Pasó algún tiempo antes de que el equipo de la grúa lograra agarrar satisfactoriamente el objeto. Trataron de excavar el cemento a su alrededor, pero, al ir haciéndolo, la pelota pareció hundirse más. Al fin, modificaron el sistema de sujeción para que aferrase la pelota como un tornillo.
Rugió el motor de la grúa. Zumbaron los cables. La grúa vibró ostensiblemente por el enorme esfuerzo que estaba realizando. La pelota no se movió.
—¡Dele todo el gas! —gritó el general—. ¡Es propiedad del gobierno!
Se partió el cable. Y también la grúa. Tuvieron que enviar a buscar a Aldershot otra grúa para que se llevase a la primera. El general y los otros jefazos regresaron al Ministerio de la Guerra para redactar informes acerca del equipo defectuoso que estaba siendo suministrado a las fuerzas de Su Majestad por las empresas civiles, que deberían, sin duda, ser puestas bajo una inflexible disciplina militar.
A la siguiente mañana, los periódicos nacionales, cuya fuente de inspiración era Nobby Clark, habían puesto a la nación en tal estado de ansiedad acerca del objeto del profesor Lay, que las multitudes se reunieron junto a Downing Street poco después del desayuno. Todos los presentes, hombres, mujeres y niños, demostraron insistentemente que creían que debía hacerse algo. Hasta había llegado un cable del primer ministro australiano preguntando qué medidas se estaban tomando para impedir que la pelota cayese a través del centro de la Tierra y saliese por el otro extremo.
El primer ministro en persona apareció varias veces en la escalinata del número diez, haciendo su signo en V. No obstante, esto resultó bastante inadecuado como método para alzar la pelota.
A la hora de comer, aún se produjeron unos acontecimientos más dramáticos. El ala extremista de la oposición, al mismo tiempo que pedía la dimisión del gobierno, sugirió que se dejara caer la bomba de hidrógeno británica sobre la molesta pelota, eliminándola, al mismo tiempo que a un electorado predominantemente conservador.
La fuerza aérea de los Estados Unidos, utilizando bombarderos de reacción desde la base de Greenham Common, trajo en elementos la mayor grúa del mundo: una de doscientas cincuenta toneladas. Krupp de Essen telefoneó para decir que en una hora habría terminado una grúa de quinientas toneladas.
Después de la comida, el primer ministro salió de Downing Street en coche para examinar personalmente el problema. Se le pudo ver haciendo el signo de la V con una pelota de ping-pong entre los dedos.

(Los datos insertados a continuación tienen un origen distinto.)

/-- WATCH_WINDOW_END (R354). -/
def execWatchWindowEnd (p : Nat) (s : State) : Out :=
  perform (.watchWindowEnd p) s
    (let x := s.stope p
    let window := s.fld Page.INT Reg.INT.WATCH_WINDOW 23 0 * 1000000000
    if x.integ ≠ igWatched ∨ x.proposed ∨ s.osc < x.windowAt + window then s
    else if x.fails < 2 ∧ x.testOk then
      let s1 := (s.modStope p (fun y => { y with integ := igService, fails := 0 })).bumpStates 10 0 false
      (s1.on (s1.fn (Page.STX p) == 5) (fun u => u.setFn (Page.STX p) 2)).record 0x700A (Src.stope p) none (items [p, x.fails])
    else s.modStope p (fun y => { y with windowAt := s.osc, fails := 0 }))

/-- TEST_DUE (R362). -/
def execTestDue (p : Nat) (s : State) : Out :=
  perform (.testDue p) s
    (let x := s.stope p
    if x.integ = igRetired ∨ s.osc < x.testAt + s.testInterval p then s
    else s.modStope p (fun y => { y with testDue := true }))

/-- TEST_OVERDUE (R362): event 0x700C once. -/
def execTestOverdue (p : Nat) (s : State) : Out :=
  perform (.testOverdue p) s
    (let x := s.stope p
    if x.integ = igRetired ∨ x.overTest ∨ s.osc ≤ x.testAt + 2 * s.testInterval p then s
    else
      ((s.modStope p (fun y => { y with overTest := true })).raise Page.INT 7).record 0x700C (Src.stope p) none
        (items [p, (s.osc - x.testAt) / 1000000000]))

/-- A completed pair on INT.STOPE_TEST: the stope is due at once. -/
def State.stopeTestAct (s : State) (src : Source) (v : Nat) : State × Bool :=
  let p := bits v 10 0
  if !bit v 16 ∨ 1056 ≤ p ∨ (s.stope p).integ = igRetired then refusedWrite (s.ignoreWrite src Page.INT Reg.INT.STOPE_TEST v)
  else done (s.modStope p (fun x => { x with testDue := true }))

/-- STOPE_TEST (R362). -/
def execStopeTest (src : Source) (v : Word) (s : State) : Out :=
  perform (.stopeTest src v) s
    (s.guarded src Page.INT Reg.INT.STOPE_TEST v.toNat (fun u => u.stopeTestAct src v.toNat))

/-- A completed pair on INT.FULL_TEST: refused and recorded while any job is STARTING, RUNNING or STOPPING. -/
def State.fullTestAct (s : State) (src : Source) (v : Nat) : State × Bool :=
  if !bit v 0 ∨ (0 :: claimNos).any s.jobActive then refusedWrite (s.ignoreWrite src Page.INT Reg.INT.FULL_TEST v)
  else
    done (s.each (List.range 1056) (fun u p => u.on ((u.stope p).integ != igRetired) (fun w =>
      w.modStope p (fun x => { x with testDue := true, testing := true }))))

/-- FULL_TEST (R362). -/
def execFullTest (src : Source) (v : Word) (s : State) : Out :=
  perform (.fullTest src v) s
    (s.guarded src Page.INT Reg.INT.FULL_TEST v.toNat (fun u => u.fullTestAct src v.toNat))

/-! ### Test slots (R361) -/

/-- What waits on stope x goes to stope y: queued units, and the passes of its seams. Vectors under way complete. -/
def State.handOver (s : State) (x y : Nat) : State :=
  let queue := (s.stope x).queue
  let s1 := (s.modStope y (fun z => { z with queue := z.queue ++ queue })).modStope x (fun z => { z with queue := [] })
  s1.each (List.range 16) (fun u k =>
    let jobs := (u.arr x k).job
    (u.modArr y k (fun b => { b with job := b.job ++ jobs })).modArr x k (fun b => { b with job := [] }))

/-- The stope of a row that a TEST_SLOT takes: the first due one in the target range with a relief stope prepared for it; a
WATCHED one comes before any other (R354, R361). -/
def State.slotStope (s : State) (ls : List Nat) (row : Nat) : Option (Nat × Nat) :=
  let ps := (ls.map s.serving).filter (fun p => decide (p / 33 = row) && decide (p < 1056) && (s.stope p).testDue &&
    (s.stope p).integ != igRetired && !(s.stope p).slotted && (s.preparedFor p).isSome)
  match (ps.find? (fun p => (s.stope p).integ == igWatched)).orElse (fun _ => ps.head?) with
  | some p => (s.preparedFor p).map (fun y => (p, y))
  | none => none

/-- Logical stopes that a hoist targets. -/
def State.targetLogical (s : State) (c : Nat) (h : HoistE) : List Nat :=
  if h.tkind = 1 then (s.claimStopes c).filter (fun l => decide (bits h.target 9 0 ≤ l) && decide (l ≤ bits h.target 25 16))
  else s.claimStopes c

/-- TEST_SLOT (R361). -/
def execTestSlot (c e : Nat) (s : State) : Out :=
  perform (.testSlot c e) s
    (match s.hoistFor c e 11 with
    | none => s
    | some (_, h) =>
      let s1 := s.startRun c e h 1
      s1.each (List.range 32) (fun u row =>
        match u.slotStope (u.targetLogical c h) row with
        | none => u
        | some (x, y) => ((u.fenceTiles x tcTest).modStope x (fun z => { z with slotted := true, testing := true })).handOver x y))

/-- A stope serves its logical stope again after its slot. -/
def State.slotReturn (s : State) (x : Nat) : State :=
  match s.preparedFor x with
  | none => s.modStope x (fun z => { z with slotted := false, testing := false })
  | some y => ((s.fenceTiles y tcTest).handOver y x).modStope x (fun z => { z with slotted := false, testing := false })

/-- TEST_SLOT_END (R361): `ends` lists the stopes whose whole test came to its end in the slot; the tests of the others resume
in their next slot. -/
def execTestSlotEnd (c e : Nat) (ends : List (Nat × Option (Nat × Nat))) (s : State) : Out :=
  perform (.testSlotEnd c e ends) s
    (let ls := match s.job? c with
      | some j => match j.entries[e]? with
        | some h => if h.action = 11 ∧ (j.run e).started ∧ !(j.run e).complete then s.targetLogical c h else []
        | none => []
      | none => s.claimStopes c
    let xs := (ls.map s.serving).filter (fun p => decide (p < 1056) && (s.stope p).slotted)
    let s1 := s.each xs (fun u x => (u.slotReturn x).on ((ends.map (·.1)).contains x) (fun w =>
      w.testEnd x ((ends.find? (fun q => q.1 == x)).bind (·.2))))
    match s.job? c with
    | some j => s1.on ((j.run e).started && (match j.entries[e]? with | some h => h.action == 11 | none => false)) (fun u => u.hoistDone c e)
    | none => s1)

/-! ### Preparation of a relief stope (R360, R570) -/

/-- The stope that an idle relief stope prepares for: the one R355 names, otherwise the first due one of its row; a WATCHED
one comes before any other. -/
def State.prepTarget (s : State) (q : Nat) : Option Nat :=
  let x := s.stope q
  let due := ((List.range 33).map (fun i => 33 * (q / 33) + i)).filter (fun p => p != q && (s.stope p).testDue &&
    (s.stope p).integ != igRetired && (s.logicalOf p).isSome)
  let first := (due.find? (fun p => (s.stope p).integ == igWatched)).orElse (fun _ => due.head?)
  match x.prep with
  | some p => if (s.stope p).proposed then some p else first
  | none => first

/-- RELIEF_PREP (R360): the relief stope tests itself, then writes its seams to the codes in force of its target, and a round
of assay is due. -/
def execReliefPrep (p target : Nat) (testOk : Bool) (s : State) : Out :=
  perform (.reliefPrep p target testOk) s
    (let x := s.stope p
    let busy : Bool := match x.prep with | some t => (s.stope t).slotted | none => false
    if !s.idleRelief p ∨ x.integ = igRetired ∨ busy ∨ s.prepTarget p ≠ some target then s
    else if !testOk then (s.testFailed p 0 0).modStope p (fun y => { y with prepared := false, selfTest := false })
    else
      let s1 := (s.testPassed p).modStope p (fun y =>
        let z := (List.range 17).foldl (fun w a => w.setArr a { w.arr a with assayed := false }) y
        { z with prep := some target, prepared := false, selfTest := true, due := true })
      match s1.logicalOf target with
      | some lp => s1.each (List.range 16) (fun u k => u.copySeam p target lp k)
      | none => s1)

/-- The seams of a proposed stope whose relief seam is on the 12-level plan and they are not announce that plan (R570). -/
def State.announcePlans (s : State) (q p lp : Nat) : State :=
  s.each (List.range 16) (fun u k =>
    if (u.arr q k).plan12 && !(u.arr p k).plan12 && !(u.arr p k).announced && (u.placedAt lp k).isSome then
      (u.modArr p k (fun a => { a with announced := true })).upkeepRec p k 0x1018 (items [k, u.windowEst q k])
    else u)

/-- RELIEF_PREP_DONE (R360): the assay round is complete, and the relief stope reads PREPARED. -/
def execReliefPrepDone (p : Nat) (s : State) : Out :=
  perform (.reliefPrepDone p) s
    (let x := s.stope p
    match x.prep with
    | none => s
    | some t =>
      if !x.selfTest ∨ x.prepared ∨ x.due then s
      else
        let s1 := s.modStope p (fun y => { y with prepared := true })
        match s1.logicalOf t with
        | some lp => s1.on (s.stope t).proposed (fun u => u.announcePlans p t lp)
        | none => s1)

/-! ### Retirement (R355) -/

/-- A completed pair on INT.STOPE_RETIRE: the stope is proposed (cause 13: a write, log 39). -/
def State.stopeRetireAct (s : State) (src : Source) (v : Nat) : State × Bool :=
  let p := bits v 10 0
  if !bit v 16 ∨ 1056 ≤ p ∨ (s.stope p).integ = igRetired then refusedWrite (s.ignoreWrite src Page.INT Reg.INT.STOPE_RETIRE v)
  else if s.idleRelief p then done (s.modStope p (fun x => { x with proposed := true, why := 13 }))
  else done (s.propose p 13)

/-- STOPE_RETIRE (R355). -/
def execStopeRetire (src : Source) (v : Word) (s : State) : Out :=
  perform (.stopeRetire src v) s
    (s.guarded src Page.INT Reg.INT.STOPE_RETIRE v.toNat (fun u => u.stopeRetireAct src v.toNat))

/-- HEARTBEAT_LOSS (R366): FAULT, a failure, and a proposal with the stope fenced meanwhile (R355). -/
def execHeartbeatLoss (p : Nat) (s : State) : Out :=
  perform (.heartbeatLoss p) s
    (if (s.stope p).integ = igRetired then s
    else
      let s1 := ((s.setFn (Page.STX p) 4).stopeFailure p 9).propose p 9
      s1.modStope p (fun x => { x with fenced := true, why := 9 }))

/-! ### Takeovers (R365) -/

/-- TAKEOVERS, event 10 and 0x7011: unit, and cause 1 disagreement or 2 loss. -/
def State.countTakeover (s : State) (unit cause : Nat) : State :=
  ((s.count Page.INT Reg.INT.TAKEOVERS 10 1).raise Page.INT 10).record 0x7011 unit none (items [unit, cause])

/-- The member stops all work (R413): its jobs end and read READY. -/
def State.stopAllWork (s : State) : State :=
  s.each (s.jobs.map (·.1)) (fun u c => u.on (u.jobActive c) (fun w => (w.dropWork c 3 (fun _ => false)).setJobState c jsReady 0))

/-- CORE_TAKEOVER (R365, R413): the standby core takes over. A core that serves alone in a commit yields to the pair where the
pair's state is current, which is open (a free value); otherwise the member stops all work and is handled as lost. -/
def execCoreTakeover (lockstep : Bool) (s : State) : Out :=
  perform (.coreTakeover lockstep) s
    (let cause := if lockstep then 1 else 2
    if s.fwState = 4 ∧ s.fw.phase = 2 then
      let current := s.draw 1 == 1#1
      let s1 := s.drawn.countTakeover Src.deputy cause
      if current then s1.takeover2 else s1.stopAllWork.selfLost
    else if s.fw.lost ≠ 0 then s
    else
      let s1 := (s.bootTimeout.modFw (fun x => { x with lost := 1 })).setFld Page.DEP Reg.DEP.FW_STATE 6 6 0
      s1.countTakeover Src.deputy cause)

/-- ROUTER_TAKEOVER (R365): the survivor of a mesh router's twins carries on alone; it has no twin left to take over from it. -/
def execRouterTakeover (p : Nat) (s : State) : Out :=
  perform (.routerTakeover p) s
    (if (s.stope p).routerAlone then s
    else (s.modStope p (fun x => { x with routerAlone := true })).countTakeover (Src.stope p) 1)

/-! ### Canary packs (R359) -/

/-- The header of a canary pack (Table 10.6). -/
def packOf (b : List Byte) : Pack :=
  let f (off n : Nat) : Nat := leNat ((b.drop off).take n)
  { id := f 4 4, ver := f 8 8, bytes := f 16 8, minFw := f 0x20 8, time := f 0x28 8, digest := f 0x30 48 }

/-- Number of installed packs as the registers show it. -/
def State.showPacks (s : State) : State := s.wr Page.INT Reg.INT.PACKS (s.packs.length + 1)

/-- Why a pack is refused, 0 where it is accepted: 1 header, 2 signature, 3 MIN_FW, 4 VERSION, 5 limits (log 39). -/
def State.packCause (s : State) (b : List Byte) : Nat :=
  let x := packOf b
  let others := s.packs.filter (fun e => e.2.id != x.id)
  if b.length < 0x160 ∨ leNat (b.take 4) ≠ 1 ∨ x.id = 0 ∨ x.bytes ≠ b.length ∨
      (Config.sha384 ((b.drop 0x100).take (b.length - 0x160))).toNat ≠ x.digest then 1
  else if !(match Config.chainKey 2 [] with
      | some k => Config.ecdsaVerify k (b.take (b.length - 96)) (b.drop (b.length - 96))
      | none => false) then 2
  else if s.fw.running.ver < x.minFw then 3
  else if s.packs.any (fun e => e.2.id == x.id && decide (x.ver ≤ e.2.ver)) then 4
  else if 14 < others.length ∨ 2 ^ 28 < others.foldl (fun a e => a + e.2.bytes) x.bytes then 5
  else 0

/-- A completed pair on INT.CANARY_COMMIT: the pack that the source staged is installed or refused. -/
def State.canaryCommitAct (s : State) (src : Source) (v : Nat) : State × Bool :=
  if !bit v 0 then refusedWrite (s.ignoreWrite src Page.INT Reg.INT.CANARY_COMMIT v)
  else
    let b := s.staged src Page.INT
    let x := packOf b
    let cause := s.packCause b
    if cause ≠ 0 then refusedWrite ((s.raise Page.INT 8).recordBy src 0x700E Src.deputy none (items [x.id, cause]))
    else
      let old := (s.packs.find? (fun e => e.2.id == x.id)).map (·.1)
      let free := ((List.range 15).map (· + 1)).find? (fun k => !(s.packs.any (fun e => e.1 == k)))
      let slot := (old.orElse (fun _ => free)).getD 15
      let s1 := { s with packs := Sparse.place slot x (Sparse.drop slot s.packs) }
      done ((s1.showPacks.raise Page.INT 8).recordBy src 0x700D Src.deputy none
        [it 1 x.id, it 2 x.ver, itH 3 (BitVec.ofNat 384 x.digest)])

Por aquel entonces, el lugar era un laberinto de carriles ferroviarios temporales, grúas, coches de bomberos, tropas, representantes de los sindicatos y, en los alrededores, barracas de feria erigidas por la Butlin’s Holiday Camps, Ltd. El primer ministro se abrió camino entre los círculos internos con dificultad.
—Lamento esto, señor —dijo el profesor—. Hay complicaciones no previstas.
El primer ministro gruñó. Miró la pelota, que por aquel entonces estaba muy pulimentada debido a los diversos sistemas de levantamiento que se le habían asido. La pinchó irritado con su bastón.
La pelota saltó del matorral en que se hallaba, y rodó suavemente calle abajo, por el centro, hasta quedarse quieta en la alcantarilla.
El profesor Lay se echó a reír. Miró su reloj: las tres coma treinta y tres de la tarde.
—Debía de haber pensado en esto’ —dijo—. Es un compuesto inestable. Su estructura molecular se deteriora después de… —contempló de nuevo su reloj— veinticuatro horas. Tengo que ver lo que puedo hacer al respecto.
Tomó la pelota y se la metió en el bolsillo.
—El trabajo del científico no termina nunca —dijo. Fue a su taller, y cerró la puerta.